Wet Seal Inc (WTSL) is upsetting employees with its store-closure practices
Retail chain Wet Seal Inc (NASDAQ:WTSL) is in trouble. Sure, the shares more than doubled in value on Wednesday … only to land at $0.13. To put that further in perspective, the stock traded around $5 in mid-2013, and in June 2002, peaked at $25.25. But WTSL's troubles extend beyond the charts to its store-closure policies.
A Gulfport, Mississippi, location received a package last week labeled "Store Project." Inside were instructions to pack the store's registers, credit card scanners, and other items. The cryptic "project" had the assistant manager wondering, "how do we function as a business if we've packed up our credit card scanners?"

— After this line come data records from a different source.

-- ==== Sys2Proof/Word.lean ====
section
/-! DEFINITION. The word and byte types, and sparse tables: the plain containers the state is made of. -/

namespace Sys2Proof

/-- A byte of a packet, a frame or memory. -/
abbrev Byte := BitVec 8

/-- A 32-bit word: check values and pixel words. -/
abbrev Word := BitVec 32

/-- A sparse table keyed by a number. It lists, by strictly rising key, the entries that differ from the
value an unlisted key reads as. -/
abbrev Tab (α : Type) := List (Nat × α)

namespace Tab

variable {α : Type}

/-- The entry at key `k`; `d` is what an unlisted key reads as. -/
def get (d : α) (k : Nat) : Tab α → α
  | [] => d
  | (j, v) :: t => if j = k then v else if k < j then d else get d k t

/-- The entry at key `k`, where one is listed. -/
def find? (k : Nat) : Tab α → Option α
  | [] => none
  | (j, v) :: t => if j = k then some v else if k < j then none else find? k t

/-- Remove the entry at key `k`. -/
def erase (k : Nat) : Tab α → Tab α
  | [] => []
  | (j, v) :: t => if j = k then t else if k < j then (j, v) :: t else (j, v) :: erase k t

/-- List `v` at key `k`, in key order. -/
def put (k : Nat) (v : α) : Tab α → Tab α
  | [] => [(k, v)]
  | (j, w) :: t => if j = k then (k, v) :: t else if k < j then (k, v) :: (j, w) :: t else (j, w) :: put k v t

/-- Write `v` at key `k`, keeping the canonical form: a value equal to the unlisted reading `d` is not listed. -/
def set [DecidableEq α] (d : α) (k : Nat) (v : α) (t : Tab α) : Tab α :=
  if v = d then erase k t else put k v t

/-- Apply `f` to the entry at key `k`. -/
def modify [DecidableEq α] (d : α) (k : Nat) (f : α → α) (t : Tab α) : Tab α := set d k (f (get d k t)) t

/-- Every key is above `b`, and keys strictly rise. -/
def sortedFrom : Option Nat → Tab α → Bool
  | _, [] => true
  | none, (j, _) :: t => sortedFrom (some j) t
  | some b, (j, _) :: t => decide (b < j) && sortedFrom (some j) t

/-- The canonical form: keys strictly rise and no entry equals the unlisted reading. -/
def wf [DecidableEq α] (d : α) (t : Tab α) : Bool :=
  sortedFrom none t && t.all (fun e => decide (e.2 ≠ d))

end Tab

end Sys2Proof
end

The answer: You can't. But this was never communicated by WTSL headquarters. Instead, an employee at a nearby store eventually called and broke the news -- the Gulfport site was being shuttered. And, with it, a host of other locations across the U.S. that are now posting signs, venting their frustration with the retailer. It seems WTSL corporate kept all of its store-level employees in the dark about the impending closures.
On the sentiment front, short sellers have been understandably active on the technical underperformer. Specifically, about 18% of Wet Seal Inc's (NASDAQ:WTSL) float is sold short, even though the stock was worth just 6 cents per share prior to yesterday's "rally."